One minute without you feels like 60 seconds.
I have a new favorite meme page
All parents want is for our kids to go to bed so we can watch a show with bad words in it and eat the hidden snacks.
Boss: You can’t or you won’t do it?
Me: Yes
Just reminded when my mate went to a bday party in the US, didn’t know many people & was shy – so when they sang happy birthday she rly decided to get into the “hip hip hooray!”without realising they don’t do it there. Went from quiet to all of a sudden SCREAMING hip hip hooray
At grandma’s. Which means this morning I woke up at 8:45am and was still greeted with, “Look who’s finally up. We thought you were dead!”

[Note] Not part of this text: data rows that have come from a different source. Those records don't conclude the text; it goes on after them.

-- ==== Sys2Proof/Syntax.lean ====
section
/-! DEFINITION. The operations of the block: one constructor of `Instr` per row of spec/opcode_table.json
(30_encoding.md R63, R64). Operands are naturals, as the port offers them: an operand outside its range is
expressible and is refused (R65). -/

namespace Sys2Proof

/-- The four waits a `WAIT` can name (41_protocol_encoder.md R98); their lower bounds are `WaitName.micros`. -/
inductive WaitName where
  | tEP
  | tCLR
  | tINIT3
  | tPWR
  deriving DecidableEq, Repr, Inhabited

/-- The operation forms of the command port (R63) and the three primitives (R64). -/
inductive Instr where
  /-- `INIT` (R116). -/
  | init
  /-- `CLEAR` (R101). -/
  | clear
  /-- `HOME` (R103). -/
  | home
  /-- `ENTRY dir, shift` (R104): dir 1 = the cursor moves right, shift 1 = the display shifts (R69). -/
  | entry (dir shift : Nat)
  /-- `DISPCTL on, cursor, blink` (R106): 1 = display on, cursor shown, blink on (R69). -/
  | dispctl (on cursor blink : Nat)
  /-- `FUNCSET width, lines, font` (R108): 1 = 8-bit bus, two lines, 5x10 dots (R69). -/
  | funcset (width lines font : Nat)
  /-- `SETDDRAM addr` (R110). -/
  | setddram (addr : Nat)
  /-- `WRITE ch` (R111). -/
  | write (ch : Nat)
  /-- `SETCURSOR row, col` (R112). -/
  | setcursor (row col : Nat)
  /-- `DETACH` (R147). -/
  | detach
  /-- `NIBBLE n, rs` (R91), a primitive. -/
  | nibble (n rs : Nat)
  /-- `BYTE v, rs` (R95), a primitive. -/
  | byte (v rs : Nat)
  /-- `WAIT T` (R98), a primitive. -/
  | wait (t : WaitName)
  deriving DecidableEq, Repr, Inhabited

/-- A primitive with its operands in range, as the operations use it (R64): what the sequencer holds of a
running operation. -/
inductive Prim where
  | nibble (n : Nibble) (rs : Bool)
  | byte (v : Byte) (rs : Bool)
  | wait (t : WaitName)
  deriving DecidableEq, Repr

/-- The primitive as an instruction of the table. -/
def Prim.toInstr : Prim → Instr
  | .nibble n rs => .nibble n.toNat rs.toNat
  | .byte v rs => .byte v.toNat rs.toNat
  | .wait t => .wait t

end Sys2Proof
end

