-- ==== Sys2Proof/Certificates/Slice0/Obligations.lean ====
section
/-! DEFINITION. The statements for the provers, from the numbered rules of the spec. Each docstring names its rule; a clause
that rests on a choice of the model names the log entry. -/

open Sys2Proof Sys2Proof.Machine

/-! What each instruction does on a fault-free bus: it completes, with this trace, this end and this port. -/

/-- R101: CLEAR in READY sends the byte 0x01 on the instruction path and then waits T_CLR. -/
def Obligations.ClearSendsCodeThenWaits : Prop :=
  ∀ s : State, IdleIn .ready s → FaultFree 6 s →
    ∃ t, exec .clear s = .next t ∧ t.trace = s.trace ++ (byteTrace s.cfg 0x01#8 false ++ [.wait .tCLR]) ∧
      EndedOk .ready s t ∧ KeepsHostSide s t ∧ t.port = fmt s.cfg 0x1#4 false false

/-- R103: HOME in READY sends the byte 0x02 on the instruction path and then waits T_CLR. -/
def Obligations.HomeSendsCodeThenWaits : Prop :=
  ∀ s : State, IdleIn .ready s → FaultFree 6 s →
    ∃ t, exec .home s = .next t ∧ t.trace = s.trace ++ (byteTrace s.cfg 0x02#8 false ++ [.wait .tCLR]) ∧
      EndedOk .ready s t ∧ KeepsHostSide s t ∧ t.port = fmt s.cfg 0x2#4 false false

/-- R104, R105: ENTRY in READY sends the code 4 + 2 dir + shift on the instruction path and nothing more. -/
def Obligations.EntrySendsItsCode : Prop :=
  ∀ (dir shift : Nat) (s : State), dir < 2 → shift < 2 → IdleIn .ready s → FaultFree 6 s →
    ∃ t, exec (.entry dir shift) s = .next t ∧
      t.trace = s.trace ++ byteTrace s.cfg (BitVec.ofNat 8 (4 + 2 * dir + shift)) false ∧
      EndedOk .ready s t ∧ KeepsHostSide s t

/-- R106, R105: DISPCTL in READY sends the code 8 + 4 on + 2 cursor + blink on the instruction path. -/
def Obligations.DispctlSendsItsCode : Prop :=
  ∀ (on cursor blink : Nat) (s : State), on < 2 → cursor < 2 → blink < 2 → IdleIn .ready s → FaultFree 6 s →
    ∃ t, exec (.dispctl on cursor blink) s = .next t ∧
      t.trace = s.trace ++ byteTrace s.cfg (BitVec.ofNat 8 (8 + 4 * on + 2 * cursor + blink)) false ∧
      EndedOk .ready s t ∧ KeepsHostSide s t

/-- R108, R109, R105: FUNCSET in READY sends the code 32 + 16 width + 8 lines + 4 font on the instruction path, width = 1
like any other value. -/
def Obligations.FuncsetSendsItsCode : Prop :=
  ∀ (width lines font : Nat) (s : State), width < 2 → lines < 2 → font < 2 → IdleIn .ready s → FaultFree 6 s →
    ∃ t, exec (.funcset width lines font) s = .next t ∧
      t.trace = s.trace ++ byteTrace s.cfg (BitVec.ofNat 8 (32 + 16 * width + 8 * lines + 4 * font)) false ∧
      EndedOk .ready s t ∧ KeepsHostSide s t

/-- R110, R105: SETDDRAM in READY sends the code 128 + addr on the instruction path. -/
def Obligations.SetddramSendsItsCode : Prop :=
  ∀ (addr : Nat) (s : State), addr < 128 → IdleIn .ready s → FaultFree 6 s →
    ∃ t, exec (.setddram addr) s = .next t ∧
      t.trace = s.trace ++ byteTrace s.cfg (BitVec.ofNat 8 (128 + addr)) false ∧
      EndedOk .ready s t ∧ KeepsHostSide s t

/-- R111, R105: WRITE in READY sends the character itself on the data path. -/
def Obligations.WriteSendsItsCharacter : Prop :=
  ∀ (ch : Nat) (s : State), ch < 256 → IdleIn .ready s → FaultFree 6 s →
    ∃ t, exec (.write ch) s = .next t ∧ t.trace = s.trace ++ byteTrace s.cfg (BitVec.ofNat 8 ch) true ∧
      EndedOk .ready s t ∧ KeepsHostSide s t

/-- R112, R47, R48: SETCURSOR in READY sends 128 + ((row's base + col) mod 128), whatever LINE_WIDTH is. -/
def Obligations.SetcursorSendsTheAddress : Prop :=
  ∀ (row col : Nat) (s : State), row < 2 → col < 256 → IdleIn .ready s → FaultFree 6 s →
    ∃ t, exec (.setcursor row col) s = .next t ∧
      t.trace = s.trace ++
        byteTrace s.cfg (BitVec.ofNat 8 (128 + ((if row = 0 then 0x00 else 0x40) + col) % 128)) false ∧
      EndedOk .ready s t ∧ KeepsHostSide s t

/-- R100, R105, R115: every command sends its code as one byte, on the data path if it is WRITE and on the instruction path
otherwise, and waits T_CLR after it if it is CLEAR or HOME and not at all otherwise. -/
def Obligations.EveryCommandIsOneByteTransfer : Prop :=
  ∀ (i : Instr) (s : State), i.isCommand = true → i.wellFormed = true → IdleIn .ready s → FaultFree 6 s →
    ∃ t rs v, exec i s = .next t ∧ encodeCode i = some (rs, v) ∧ (rs = true ↔ ∃ ch, i = .write ch) ∧
      t.trace = s.trace ++ (byteTrace s.cfg v rs ++ if i = .clear ∨ i = .home then [.wait .tCLR] else []) ∧
      EndedOk .ready s t ∧ KeepsHostSide s t

/-- R147: DETACH in READY emits nothing, ends STOPPED, leaves everything else, the port among it, as it was, and after it
every operation is refused. -/
def Obligations.DetachStopsWithoutASend : Prop :=
  ∀ s : State, IdleIn .ready s →
    ∃ t, exec .detach s = .next t ∧ t.life = .stopped ∧ t.status = .ok ∧
      t = { s with life := .stopped, status := .ok, pc := Pc.zero, rest := [] } ∧
      ∀ j, j.onPort = true → j.wellFormed = true → exec j t = .refused (.notAdmitted .stopped)

/-- R116, R118, R128, R129: INIT in RESET emits the fixed sequence of the step table, 42 sends and 33 waits, and ends
READY. -/
def Obligations.InitEmitsTheStepTable : Prop :=
  ∀ s : State, IdleIn .reset s → FaultFree 42 s →
    ∃ t, exec .init s = .next t ∧ t.trace = s.trace ++ initTrace s.cfg ∧ EndedOk .ready s t ∧
      KeepsHostSide s t ∧ t.port = fmt s.cfg 0xC#4 false false ∧ sendCount (initTrace s.cfg) = 42 ∧
      waitCount .tPWR (initTrace s.cfg) = 1 ∧ waitCount .tINIT3 (initTrace s.cfg) = 3 ∧
      waitCount .tCLR (initTrace s.cfg) = 1 ∧ waitCount .tEP (initTrace s.cfg) = 28

/-- R91: NIBBLE makes three sends with E low, high, low and a T_EP wait after the first two, inside whatever operation is in
progress, and leaves every other field of the block alone. That it runs in every lifecycle state, and with no operation in
progress, is the model's choice (log entry 19). -/
def Obligations.NibbleMakesOnePulse : Prop :=
  ∀ (n rs : Nat) (s : State), n < 16 → rs < 2 → s.cfg.legal = true → FaultFree 3 s →
    ∃ t, exec (.nibble n rs) s = .next t ∧
      t.trace = s.trace ++ nibbleTrace s.cfg (BitVec.ofNat 4 n) (decide (rs = 1)) ∧
      t.pc = { s.pc with phase := 3 } ∧ t.port = fmt s.cfg (BitVec.ofNat 4 n) (decide (rs = 1)) false ∧
      t.life = s.life ∧ t.op = s.op ∧ t.rest = s.rest ∧ t.status = s.status ∧ t.errKind = s.errKind ∧
      t.errStep = s.errStep ∧ KeepsHostSide s t

/-- R95: BYTE sends the high nibble and then the low nibble, both with the same register select. That it runs in every
lifecycle state is the model's choice (log entry 19). -/
def Obligations.ByteSendsHighNibbleFirst : Prop :=
  ∀ (v rs : Nat) (s : State), v < 256 → rs < 2 → s.cfg.legal = true → FaultFree 6 s →
    ∃ t, exec (.byte v rs) s = .next t ∧
      t.trace = s.trace ++ (nibbleTrace s.cfg (BitVec.ofNat 4 (v / 16)) (decide (rs = 1)) ++
        nibbleTrace s.cfg (BitVec.ofNat 4 (v % 16)) (decide (rs = 1))) ∧
      t.pc = { step := s.pc.step, nib := 1, phase := 3 } ∧
      t.life = s.life ∧ t.op = s.op ∧ t.rest = s.rest ∧ t.status = s.status ∧ t.errKind = s.errKind ∧
      t.errStep = s.errStep ∧ KeepsHostSide s t

/-- R98: WAIT emits its event and writes no state of the block or of the controller's registers and memory; only time
passes. That it runs in every lifecycle state is the model's choice (log entry 19). -/
def Obligations.WaitOnlyLetsTimePass : Prop :=
  ∀ (w : WaitName) (s : State), s.cfg.legal = true →
    ∃ t, exec (.wait w) s = .next t ∧ t = { s with trace := s.trace ++ [.wait w], ctl := t.ctl } ∧
      t.ctl.waited = s.ctl.waited + w.micros ∧ t.ctl.regs = s.ctl.regs ∧ ∀ a, t.ctl.cell a = s.ctl.cell a

/-- R169: the sends and the minimum wait total of every operation and primitive; of a primitive run by exec in any lifecycle
state by the model's choice (log entry 19). -/
def Obligations.MinimumDurations : Prop :=
  ∀ (i : Instr) (s : State), i.wellFormed = true → FaultFree 42 s → s.cfg.legal = true →
    (i.onPort = true → IdleIn (if i = .init then .reset else .ready) s) →
    ∃ t tr, exec i s = .next t ∧ t.trace = s.trace ++ tr ∧
      (sendCount tr, waitTotal tr) =
        match i with
        | .nibble _ _ => (3, 1000)
        | .byte _ _ => (6, 2000)
        | .clear => (6, 4000)
        | .home => (6, 4000)
        | .init => (42, 81000)
        | .detach => (0, 0)
        | .wait w => (0, w.micros)
        | _ => (6, 2000)

/-! Errors. -/

/-- R136, R113, R143: a command whose send number k fails makes no later event and ends with BUS_ERROR, still READY. -/
def Obligations.CommandEndsAtFirstFailedSend : Prop :=
  ∀ (i : Instr) (rs : Bool) (v : Byte) (k : Nat) (kind : BusKind) (s : State),
    i.wellFormed = true → encodeCode i = some (rs, v) → IdleIn .ready s → k < 6 → FailsFirstAt k kind s →
    ∃ t, exec i s = .next t ∧ t.trace = s.trace ++ cutAt kind k (byteTrace s.cfg v rs) ∧
      t.errKind = some kind ∧ t.status = .busError ∧ t.op = none ∧ t.pc = Pc.zero ∧ t.life = .ready ∧
      t.errStep = s.errStep ∧ KeepsHostSide s t

/-- R130, R139: INIT whose send number k fails makes no later event and ends FAILED with INIT_ERROR in the step that send
belongs to; after it every operation is refused. -/
def Obligations.InitFailsInTheStepOfItsSend : Prop :=
  ∀ (k : Nat) (kind : BusKind) (s : State), IdleIn .reset s → k < 42 → FailsFirstAt k kind s →
    ∃ t, exec .init s = .next t ∧ t.trace = s.trace ++ cutAt kind k (initTrace s.cfg) ∧
      t.errStep = initStepOf k ∧ t.errKind = some kind ∧ t.status = .initError ∧ t.life = .failed ∧
      t.op = none ∧ t.pc = Pc.zero ∧ KeepsHostSide s t ∧
      ∀ j, j.onPort = true → j.wellFormed = true → exec j t = .refused (.notAdmitted .failed)

/-- R96, R136, R139: a NIBBLE whose send number k + 1 fails emits k + 1 sends and k waits. That it ends with BUS_ERROR where
no operation is in progress is the model's choice (log entry 19): no rule gives that case. -/
def Obligations.FailedNibbleCountsItsEvents : Prop :=
  ∀ (n rs k : Nat) (kind : BusKind) (s : State), n < 16 → rs < 2 → s.cfg.legal = true → k < 3 →
    FailsFirstAt k kind s →
    ∃ t tr, exec (.nibble n rs) s = .next t ∧ t.trace = s.trace ++ tr ∧ sendCount tr = k + 1 ∧
      waitCount .tEP tr = k ∧ t.errKind = some kind ∧ t.op = none ∧
      t.status = if s.op = some .init then .initError else .busError

/-- R43, R140: a successful send sets the port to its byte, a failed one leaves it or sets it. -/
def Obligations.SendSetsOrKeepsThePort : Prop :=
  ∀ (b : Byte) (s : State), ((s.turnAt 0).reply = .ok → (s.sent b).port = b) ∧
    ((s.sent b).port = b ∨ (s.sent b).port = s.port)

Cop: Why were you driving so fast in this rain?
Me: I thought no cops would want to get out in this rain.
Ratatouille me.
Sit on my head and pull my hair.
It’s like I said when I fell into that tub of snapping turtles: now is not the time for pointing fingers
OMG I forgot to read my horoscope and now I have no idea what life has in store for me today!!!!!!
thanking the kid in his karate uniform for his service
I’m on a 2 hour long call where one lady keeps cleaning her throat, and some guy keeps saying “meat in” instead of meeting, and I just want to catapult myself into the sun
It’s not easy sitting around all day doing nothing. It’s hard to know whether or not you’re done.

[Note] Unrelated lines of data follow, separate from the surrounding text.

theorem cutAt_append_right {kind : BusKind} {k : Nat} (a b : List Event) :
    cutAt kind (sendCount a + k) (a ++ b) = a ++ cutAt kind k b := by
  induction a with
  | nil => simp
  | cons e a ih =>
    cases e with
    | wait t => simpa [cutAt] using ih
    | send d c r =>
      have : sendCount (.send d c r :: a) + k = (sendCount a + k) + 1 := by
        simp only [sendCount_send]; omega
      rw [this]
      simpa [cutAt] using ih

/-! Statements. -/

/-- The number of sends of a list of statements. -/
def actSends : List Act → Nat
  | [] => 0
  | .send _ _ _ _ :: acts => actSends acts + 1
  | .wait _ :: acts => actSends acts
  | .nib _ :: acts => actSends acts

/-- The fault-free trace of a list of statements. -/
def actsTrace (c : Cfg) : List Act → List Event
  | [] => []
  | .send n rs en _ :: acts => sendOk c (fmt c n rs en) :: actsTrace c acts
  | .wait t :: acts => .wait t :: actsTrace c acts
  | .nib _ :: acts => actsTrace c acts

theorem sendCount_actsTrace (c : Cfg) (acts : List Act) : sendCount (actsTrace c acts) = actSends acts := by
  induction acts with
  | nil => rfl
  | cons a acts ih => cases a <;> simpa [actsTrace, actSends, sendOk] using ih

/-- Where a list of statements leaves the place of the sequencer. -/
def actsPc : List Act → Pc → Pc
  | [], p => p
  | .send _ _ _ phase :: acts, p => actsPc acts { p with phase := phase }
  | .wait _ :: acts, p => actsPc acts p
  | .nib k :: acts, p => actsPc acts { p with nib := k, phase := 0 }

/-- Statements run through when the bus is fault-free. -/
theorem runActs_ok {acts : List Act} {s : State} (h : FaultFree (actSends acts) s) :
    ∃ t, runActs acts s = .going t ∧ Advance (actSends acts) (actsTrace s.cfg acts) s t ∧ t.rest = s.rest ∧
      t.pc = actsPc acts s.pc := by
  induction acts generalizing s with
  | nil => exact ⟨s, rfl, .refl s, rfl, rfl⟩
  | cons a acts ih =>
    cases a with
    | send n rs en ph =>
      have h0 : (s.turnAt 0).reply = .ok := h 0 (by simp [actSends])
      have a1 : Advance 1 [sendOk s.cfg (fmt s.cfg n rs en)] s ((s.sent (fmt s.cfg n rs en)).setPhase ph) :=
        (advance_sent h0 _).trans (advance_setPhase ph _)
      obtain ⟨t, ht, a2, hr, hp⟩ := ih (FaultFree.after (by simpa [actSends, Nat.add_comm] using h) a1)
      refine ⟨t, by simpa [runActs, h0] using ht, ?_, by simpa using hr, by simpa [actsPc] using hp⟩
      have := a1.trans a2
      simpa [actSends, actsTrace, Nat.add_comm] using this
    | wait w =>
      have a1 := advance_waits s w
      obtain ⟨t, ht, a2, hr, hp⟩ := ih (FaultFree.after (by simpa [actSends] using h) a1)
      refine ⟨t, by simpa [runActs] using ht, ?_, by simpa using hr, by simpa [actsPc] using hp⟩
      simpa [actSends, actsTrace] using a1.trans a2
    | nib k =>
      have a1 : Advance 0 [] s (s.setNib k) := advance_setNib k s
      obtain ⟨t, ht, a2, hr, hp⟩ := ih (FaultFree.after (by simpa [actSends] using h) a1)
      refine ⟨t, by simpa [runActs] using ht, ?_, by simpa using hr, by simpa [actsPc] using hp⟩
      simpa [actSends, actsTrace] using a1.trans a2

me: god grant me the serenity
god: no ❤️
My toxic trait is telling people I’m down for anything when in reality I mean not after 8 pm, food should be involved, and it also depends on the weather, the parking situation, and how tired I am
Who called it a Spanish teacher instead of an instruction Manuel?
My wife asks me to remind her about stuff. That way if she forgets something, it’s my fault.
I returned my 3D printer, but not before making a 3D printer with it.
My wife still brings up the one time in 2014 when an open bag of popcorn fell from the top kitchen cabinet and I whispered cornfetti
If bedbugs live in your bed then what the hell are cockroaches
I’m starting to think aliens are avoiding us.
GIRLFRIEND: So tell me something I don’t already know about you.
ME: During October I call my Dyson ‘Count Vacula’
HER: I need to see other people.
Girlfriend: Are you crying?
Me: It’s a wedding episode…
Gf: But you don’t even like this show
Me: Yeah but at first the wedding was cancelled…but they pulled it together…because of love 😭
911: what is your emergency
ME: there’s a fly in my house
911: hang tight sir we’re sending a swat team now
Well hello, “Party-Size” bag of Doritos. Welcome to my party! There will be no other guests.
Call me old fashioned, but I think any woman that can open the lid of a jar by herself is a witch.
the banana is probably the most versatile fruit – can’t think of another fruit that can also be used as a gun, boomerang, or phone
“After you.”
“No, after you.”
“I insist.”
“Sure?”
“Please.”
“If you insist.”
“I do.”
“I’ve finished.”
“Thank you.”– Canadian Dirty Talk
Cop: I need statements from you both
Miley: he came in like a wrecking ball!